»»

/-- LINK_DRAIN_TIMEOUT: DOWN goes out, frames not acknowledged are dropped. -/
def doDrainTimeout (w : W) (q : Nat) : W :=
  if w.portState q ≠ 5 then w
  else (w.setPort q { w.port q with replay := [], out := [] }).drainCheck q

/-- LASER_OFF_TIMEOUT of unit `n`. -/
def doLaserOff (w : W) (n : Nat) : W :=
  if (w.fld Reg.FAB_LATCH F.FAB_LATCH_LIFTED).testBit n then w.setFlag Reg.FAB_LATCH ⟨16 + n, 16 + n⟩ true else w

/-- LATCH_CLOSE of unit `n`: the lasers come on and its ports train again. -/
def doLatchClose (w : W) (n : Nat) : W :=
  if !(w.fld Reg.FAB_LATCH F.FAB_LATCH_LIFTED).testBit n then w
  else
    let w := ((w.setFlag Reg.FAB_LATCH ⟨n, n⟩ false).setFlag Reg.FAB_LATCH ⟨8 + n, 8 + n⟩ true).setFlag Reg.FAB_LATCH
      ⟨16 + n, 16 + n⟩ false
    let w := w.pend 288
    (List.range 8).foldl (fun w i =>
      if [5, 6, 7].contains (w.portState (8 * n + i)) then w.retrain (8 * n + i) else w) w

/-- DOWN (R254): answered with DOWN_ACK, and the port is DRAINED; so is a port that FAILED only because its peer named it in
a PROMOTE, which goes on sending IDLE (R251, R252). -/
def downIn (w : W) (q : Nat) (f : LinkFrame) (u : FrameUpset) : W :=
  let act := fun (w : W) => (w.sendCtrl q 6 .none).drained q
  let named := w.portState q == 7 && w.flag (Reg.FAB_PORT_FAULT_INFO q) F.FAB_PORT_FAULT_INFO_VALID &&
    w.fld (Reg.FAB_PORT_FAULT_INFO q) F.FAB_PORT_FAULT_INFO_KIND == 0xA
  if !named then w.ctrlIn q 5 f u fun w _ => act w
  else match w.frameIn q f u with
    | (none, w) => w
    | (some f, w) => if f.ftype ≠ 2 ∨ f.subtype ≠ 5 then w else act w

end W

/-- A fabric port, or the coherent link. -/
def linkOk (q : Nat) : Bool := decide (q ≤ sclPort)

/-! ### The meanings -/

/-- LINK_NAK. -/
def execLinkNak (q : Nat) (f : LinkFrame) (u : FrameUpset) (bad : Option Nat) (s : State) :
    Host.Outcome State Fault Refusal :=
  runOn (linkOk q) s fun w => if q = sclPort then w.sclNak f u bad else w.doNak q f u bad

/-- CTRL_IDLE. -/
def execCtrlIdle (q : Nat) (f : LinkFrame) (u : FrameUpset) (s : State) : Host.Outcome State Fault Refusal :=
  runOn (linkOk q) s fun w => if q = sclPort then (w.sclFrameIn f u).2 else w.ctrlIn q 0 f u fun w _ => w

/-- CTRL_TRAIN. -/
def execCtrlTrain (q : Nat) (f : LinkFrame) (u : FrameUpset) (s : State) : Host.Outcome State Fault Refusal :=
  runOn (linkOk q) s fun w => if q = sclPort then w.sclTrain f u else w.ctrlIn q 1 f u fun w f => w.doTrain q f

/-- CTRL_PROMOTE. -/
def execCtrlPromote (q : Nat) (f : LinkFrame) (u : FrameUpset) (s : State) : Host.Outcome State Fault Refusal :=
  runOn (portOk q) s fun w => w.ctrlIn q 2 f u fun w f => w.doPromote q f

/-- CTRL_PROMOTE_ACK. -/
def execCtrlPromoteAck (q : Nat) (f : LinkFrame) (u : FrameUpset) (s : State) : Host.Outcome State Fault Refusal :=
  runOn (portOk q) s fun w => w.ctrlIn q 3 f u fun w _ => w.doPromoteAck q

/-- CTRL_PROMOTE_NAK. -/
def execCtrlPromoteNak (q : Nat) (f : LinkFrame) (u : FrameUpset) (s : State) : Host.Outcome State Fault Refusal :=
  runOn (portOk q) s fun w => w.ctrlIn q 4 f u fun w _ => w.doPromoteNak q

/-- CTRL_DOWN: answered with DOWN_ACK, and the port is DRAINED. -/
def execCtrlDown (q : Nat) (f : LinkFrame) (u : FrameUpset) (s : State) : Host.Outcome State Fault Refusal :=
  runOn (portOk q) s fun w => w.downIn q f u

/-- CTRL_DOWN_ACK. -/
def execCtrlDownAck (q : Nat) (f : LinkFrame) (u : FrameUpset) (s : State) : Host.Outcome State Fault Refusal :=
  runOn (portOk q) s fun w => w.ctrlIn q 6 f u fun w _ => if (w.port q).downSent then w.drained q else w

/-- LINK_REPLAY_TIMEOUT. -/
def execLinkReplayTimeout (q : Nat) (bad : Option Nat) (s : State) : Host.Outcome State Fault Refusal :=
  runOn (linkOk q) s fun w => if q = sclPort then w.sclReplay bad else w.replayFrom q bad

/-- NAK_REPEAT_TIMEOUT. -/
def execNakRepeatTimeout (q : Nat) (s : State) : Host.Outcome State Fault Refusal :=
  runOn (linkOk q) s fun w =>
    if q = sclPort then (if w.c.host.link.missing then w.sclSendFrame { ftype := 3 } else w)
    else if (w.port q).missing then w.sendFrame q { ftype := 3 } else w

/-- LOSS_OF_LIGHT. -/
def execLossOfLight (q lanes : Nat) (s : State) : Host.Outcome State Fault Refusal :=
  runOn (linkOk q) s fun w => if q = sclPort then w.sclFail 2 lanes 0 else w.doLossOfLight q lanes

/-- LOSS_OF_LOCK. -/
def execLossOfLock (q lanes : Nat) (s : State) : Host.Outcome State Fault Refusal :=
  runOn (linkOk q) s fun w => if q = sclPort then w.sclFail 3 lanes 0 else w.doLossOfLock q lanes

/-- QUAL_WINDOW_END. -/
def execQualWindowEnd (q : Nat) (lanes : List (Nat × Nat)) (s : State) : Host.Outcome State Fault Refusal :=
  runOn (linkOk q) s fun w => if q = sclPort then w.sclQual lanes else w.doQualWindow q lanes

/-- LANE_LOCK. -/
def execLaneLock (x : LanesSeen) (s : State) : Host.Outcome State Fault Refusal :=
  runOn (linkOk x.port) s fun w => if x.port = sclPort then w.sclLock x.words else w.doLaneLock x.port x.words

/-- TRAINING_PHASE_TIMEOUT. -/
def execTrainingPhaseTimeout (q : Nat) (s : State) : Host.Outcome State Fault Refusal :=
  runOn (linkOk q) s fun w => if q = sclPort then w.sclPhaseTimeout else w.doPhaseTimeout q

/-- SOAK_END. -/
def execSoakEnd (q : Nat) (syms : List Nat) (errors : Nat) (s : State) : Host.Outcome State Fault Refusal :=
  runOn (linkOk q) s fun w => if q = sclPort then w.sclSoak syms errors else w.doSoakEnd q syms errors

/-- PORT_UP. -/
def execPortUp (q : Nat) (s : State) : Host.Outcome State Fault Refusal :=
  runOn (portOk q) s fun w => w.doPortUp q
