/-- SNAP_TRIGGER. -/
def execSnapTrigger (source : Nat) (s : State) : Host.Outcome State Fault Refusal := runAux s fun w => w.doSnapTrigger source

/-- SNAP_REARM. -/
def execSnapRearm (s : State) : Host.Outcome State Fault Refusal := runAux s fun w => w.doRearm

/-- SNAP_LATCH_AT_T. -/
def execSnapLatchAtT (s : State) : Host.Outcome State Fault Refusal := runAux s fun w => w.doLatchAtT

/-- DUMP_GO. -/
def execDumpGo (s : State) : Host.Outcome State Fault Refusal := runAux s fun w => w.startDump

/-- DUMP_READ_TIMEOUT. -/
def execDumpReadTimeout (k : Nat) (s : State) : Host.Outcome State Fault Refusal := runAux s fun w => w.doDumpReadTimeout k

/-- DUMP_COMPLETE. -/
def execDumpComplete (s : State) : Host.Outcome State Fault Refusal := runAux s fun w => w.doDumpComplete

/-- DUMP_WAIT_TIMEOUT. -/
def execDumpWaitTimeout (s : State) : Host.Outcome State Fault Refusal := runAux s fun w => w.doDumpWait

/-- RST_CNT_CLR (R389). -/
def execRstCntClr (v : Word) (s : State) : Host.Outcome State Fault Refusal :=
  runAux s fun w => w.clearCounters Reg.RST_MERGED 2 v

/-- SCL_DOWN_TIMEOUT (R294, R375): the link failed in service and has not come back; CP1 orders a device warm reset. -/
def execSclDownTimeout (s : State) : Host.Outcome State Fault Refusal :=
  run s fun w =>
    if w.sclUp ∨ ¬ w.flag Reg.SCL_CFG F.SCL_CFG_EN ∨ ¬ w.flag Reg.SCL_FAULT_INFO F.SCL_FAULT_INFO_VALID ∨
        8 ≤ w.fld Reg.SCL_FAULT_INFO F.SCL_FAULT_INFO_KIND ∨
        w.fld Reg.BOOT_STATUS F.BOOT_STATUS_STATE = 0 ∨ w.fld Reg.BOOT_STATUS F.BOOT_STATUS_STATE = 3 then w
    else w.doWarmReset 2 0

end Sys2Proof.Machine
end

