/-- A well-formed descriptor at the head of queue 0 of a data mover that runs is taken as its newest job and starts when it
overlaps no earlier job that is not done.
The rest of the data mover's work: a one-line FILL writes its bytes and is done; a null token takes its place among
the jobs; a waiting job starts; the oldest finished job sends its token and is counted; an answer that is not in time
halts the unit with KIND 0x3.

Completes: dmCopy dmMcast dmFill dmAtomic dmNullToken dmDescriptorStart dmCompletion dmTimeout. -/
def Obligations.DataMoverDescriptors : Prop :=
  (∀ (s : State) (p op : Nat) (i : Instr) (t t' : Packet) (w : W),
    (op, i) ∈ [(0x10, Instr.dmCopy p .none), (0x11, .dmMcast p .none), (0x12, .dmFill p .none), (0x13, .dmAtomic p .none)] →
    s.live = true → p < 312 → s.w.dmRuns p = true → s.w.flag (Reg.DM_CFG p) ⟨0, 0⟩ = true →
    (s.w.dm p).jobs.length < 4 → s.w.head p 15 0 = some t → isNull t = false → t.poison = false → t.len = 48 →
    s.w.pop p 15 0 = some (t', w) →
    let ws := (List.range 6).map (payWord t.data)
    let x := DmCmd.ofWords ws
    let k := (w.dm p).jobs.length
    let taken := w.setDm p { w.dm p with jobs := (w.dm p).jobs ++ [{ words := ws }] }
    x.bad = false → x.opcode = op →
    (taken.dmClear p k x = true → exec i s = .next (s.after (taken.dmStart p k .none).flushBus)) ∧
    (taken.dmClear p k x = false → exec i s = .next (s.after taken.flushBus))) ∧
  (∀ (s : State) (p : Nat), s.live = true → p < 312 →
    (∀ (w : W) (k : Nat) (j : DmJob) (a : List Byte) (w1 : W), (w.dm p).jobs[k]? = some j → j.outs = [] →
      let x := DmCmd.ofWords j.words
      x.opcode = 0x12 → x.dim1 = 1 → linePieces x.dst.toNat x.dim0 = [(0, x.dim0)] →
      w.farPut (some p) (w64 p) x.dst (x.fillBytes x.dim0) = (.ok a false, w1) →
      w.dmStart p k .none = w1.setDm p { w1.dm p with jobs := (w1.dm p).jobs.set k { j with held := false, state := .done } }) ∧
    (s.w.dmRuns p = true → s.w.flag (Reg.DM_CFG p) ⟨0, 0⟩ = true → (s.w.dm p).jobs.length < 4 → ∀ t t' w,
      s.w.head p 15 0 = some t → isNull t = true → s.w.pop p 15 0 = some (t', w) →
      exec (.dmNullToken p) s = .next (s.after (w.setDm p { w.dm p with
        jobs := (w.dm p).jobs ++ [{ isNull := true, state := .done }] }).flushBus)) ∧
    (s.w.dmRuns p = true → ∀ j rest, (s.w.dm p).jobs = j :: rest → j.state = .waiting →
      exec (.dmDescriptorStart p .none) s = .next (s.after (s.w.dmStart p 0 .none).flushBus)) ∧
    ((s.w.dm p).halted = false → ∀ j rest, (s.w.dm p).jobs = j :: rest → j.state = .done →
      let d := s.w.setDm p { s.w.dm p with jobs := rest }
      let x := DmCmd.ofWords j.words
      exec (.dmCompletion p) s = .next (s.after (if j.isNull then d.unitSend p 15 0 1 []
        else ((d.count (Reg.DM_DESCS p) 1).count (Reg.DM_BYTES p) x.size).unitSend p 15 0 0
          (W.completionData x.tag j.pruned)).flushBus)) ∧
    ((s.w.dm p).halted = false → ∀ j rest o os, (s.w.dm p).jobs = j :: rest → j.outs = o :: os →
      exec (.dmTimeout p) s = .next (s.after (s.w.dmFail p 3 (DmCmd.ofWords j.words).tag o.addr).flushBus)))

/-- The steering operations with their control in the control list: SWITCH sends the data token on the output it names and
null tokens on the others, DISTRIBUTE sends it on its output, MERGE takes one token of every input and sends the one
named, COLLECT sends the head of the input named; a token that waits alone is the fault of KIND 2, which names the input that is
empty.

Completes: suSwitch suDistribute suMerge suCollect suWatchdog. -/
def Obligations.SteeringOperations : Prop :=
  ∀ (s : State) (p e : Nat), s.live = true → p < 312 → e < 256 →
    let x := s.w.suEntry p e
    let r := Tbl.get (fun _ => {}) (s.w.su p).runs e
    x.csrc = 1 → r.ctrl = none →
    (∀ t t' w, let v := s.w.suByte p x.clist
      s.w.suReady p e 1 = true → x.clist < 4096 → v ≤ x.nfan → s.w.head p 14 x.inq = some t → t.poison = false →
      isNull t = false → t.seq = r.tag → (s.w.suFires p e).pop p 14 x.inq = some (t', w) →
      exec (.suSwitch p e false) s = .next (s.after (((List.range (x.nfan + 1)).foldl (fun w i =>
        if i = v then w.suSend p (x.out + i) t' else w.suNull p (x.out + i)) w).suSlotDone p e x
          { r with ctrl := some (.value v) }))) ∧
    (∀ t t' w, let v := s.w.suByte p (x.clist + r.slot)
      s.w.suReady p e 3 = true → x.clist + r.slot < 4096 → v ≤ x.nfan → s.w.head p 14 x.inq = some t → t.poison = false →
      isNull t = false → isNull t' = false → t.seq = r.tag → (s.w.suFires p e).pop p 14 x.inq = some (t', w) →
      Tbl.get (fun _ => 0) r.count v < x.cap →
      exec (.suDistribute p e false) s = .next (s.after ((w.suSend p (x.out + v) t').suSlotDone p e x
        { r with count := Tbl.set (fun _ => 0) r.count v (Tbl.get (fun _ => 0) r.count v + 1) }))) ∧
    (let v := s.w.suByte p x.clist
      let heads := x.inputs.filterMap fun q => s.w.head p 14 q
      s.w.suReady p e 2 = true → x.clist < 4096 → v ≤ x.nfan → heads.length = x.nfan + 1 →
      heads.all (fun t => !t.poison && t.seq == r.tag) = true → (heads[v]?).map isNull = some false →
      exec (.suMerge p e false) s = .next (s.after ((x.inputs.zipIdx.foldl (fun w (q, i) =>
        match w.pop p 14 q with
        | none => w
        | some (t, w) => if i = v then w.suSend p x.out t else w) (s.w.suFires p e)).suSlotDone p e x { r with ctrl := some (.value v) }))) ∧
    (∀ t t' w, let v := s.w.suByte p (x.clist + r.slot)
      s.w.suReady p e 4 = true → x.clist + r.slot < 4096 → v ≤ x.nfan → s.w.head p 14 (x.inq + v) = some t →
      t.poison = false → t.seq = r.tag → Tbl.get (fun _ => 0) r.count v < x.cap → (s.w.suFires p e).pop p 14 (x.inq + v) = some (t', w) →
      exec (.suCollect p e false) s = .next (s.after ((w.suSend p x.out t').suSlotDone p e x
        { r with count := Tbl.set (fun _ => 0) r.count v (Tbl.get (fun _ => 0) r.count v + 1) }))) ∧
    (∀ q, x.op = 2 → (s.w.su p).stopped = false → s.w.flag (Reg.SU_CFG p) ⟨0, 0⟩ = true → s.w.agentRuns p 14 = true →
      (x.inputs.any fun q => (s.w.head p 14 q).isSome) = true →
      (x.inputs.find? fun q => (s.w.head p 14 q).isNone) = some q →
      exec (.suWatchdog p e) s = .next (s.after (s.w.suFault p e q 2 r.tag r.tag)))

/-! ### Mesh, flights, tables (06) -/

/-- A packet whose destination is this landing leaves by the port its EXIT names, LOCAL, MEM or OUTER; one on its way to
another landing by the port of the route table; in either case only when the port is on. A malformed request is
discarded, counted, answered with cause 1 and recorded. A packet that enters by LOCAL, MEM or OUTER is injected, its source
this landing and that port.

Completes: lndHeadFlit. -/
def Obligations.PacketsAreRouted : Prop :=
  ∀ (s : State) (l port pre : Nat) (t : Packet), s.live = true → l < 312 → port ≤ 7 → portHere l port = true →
    s.w.flag (Reg.LND_CFG l) F.LND_CFG_EN = true →
    (headBad t = false → t.typ ≠ 9 → t.typ ≠ 0xA → t.typ ≠ 0xB → port = 0 ∨ 6 ≤ port →
      exec (.lndHeadFlit l port t pre .none) s = .next (s.after (s.w.inject l port t pre))) ∧
    (headBad t = false → t.typ ≠ 9 → t.typ ≠ 0xA → t.typ ≠ 0xB → 1 ≤ port → port ≤ 5 → t.mc = false → t.via = false →
      let out := if t.dst = l then (if t.exit = 0 then 0 else if t.exit = 1 then 6 else 7) else s.w.rt l t.dst
      s.w.portOn l out = true → exec (.lndHeadFlit l port t pre .none) s = .next (s.after (s.w.sendHop l out t pre))) ∧
    (headBad t = true → isResponse t = false → exec (.lndHeadFlit l port t pre .none) s
      = .next (s.after (((s.w.errRsp l t 1).count (Reg.LND_DISCARD l) 1).lndFault l 4 port (vcOf t) t.srcLand 0)))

««

- [Task objective]: The expected answer is every line above in which the word "poison" appears.

- [Solved exercise]:
    (s.w.dm p).jobs.length < 4 → s.w.head p 15 0 = some t → isNull t = false → t.poison = false → t.len = 48 →
      s.w.suReady p e 1 = true → x.clist < 4096 → v ≤ x.nfan → s.w.head p 14 x.inq = some t → t.poison = false →
      s.w.suReady p e 3 = true → x.clist + r.slot < 4096 → v ≤ x.nfan → s.w.head p 14 x.inq = some t → t.poison = false →
      heads.all (fun t => !t.poison && t.seq == r.tag) = true → (heads[v]?).map isNull = some false →
      t.poison = false → t.seq = r.tag → Tbl.get (fun _ => 0) r.count v < x.cap → (s.w.suFires p e).pop p 14 (x.inq + v) = some (t', w) →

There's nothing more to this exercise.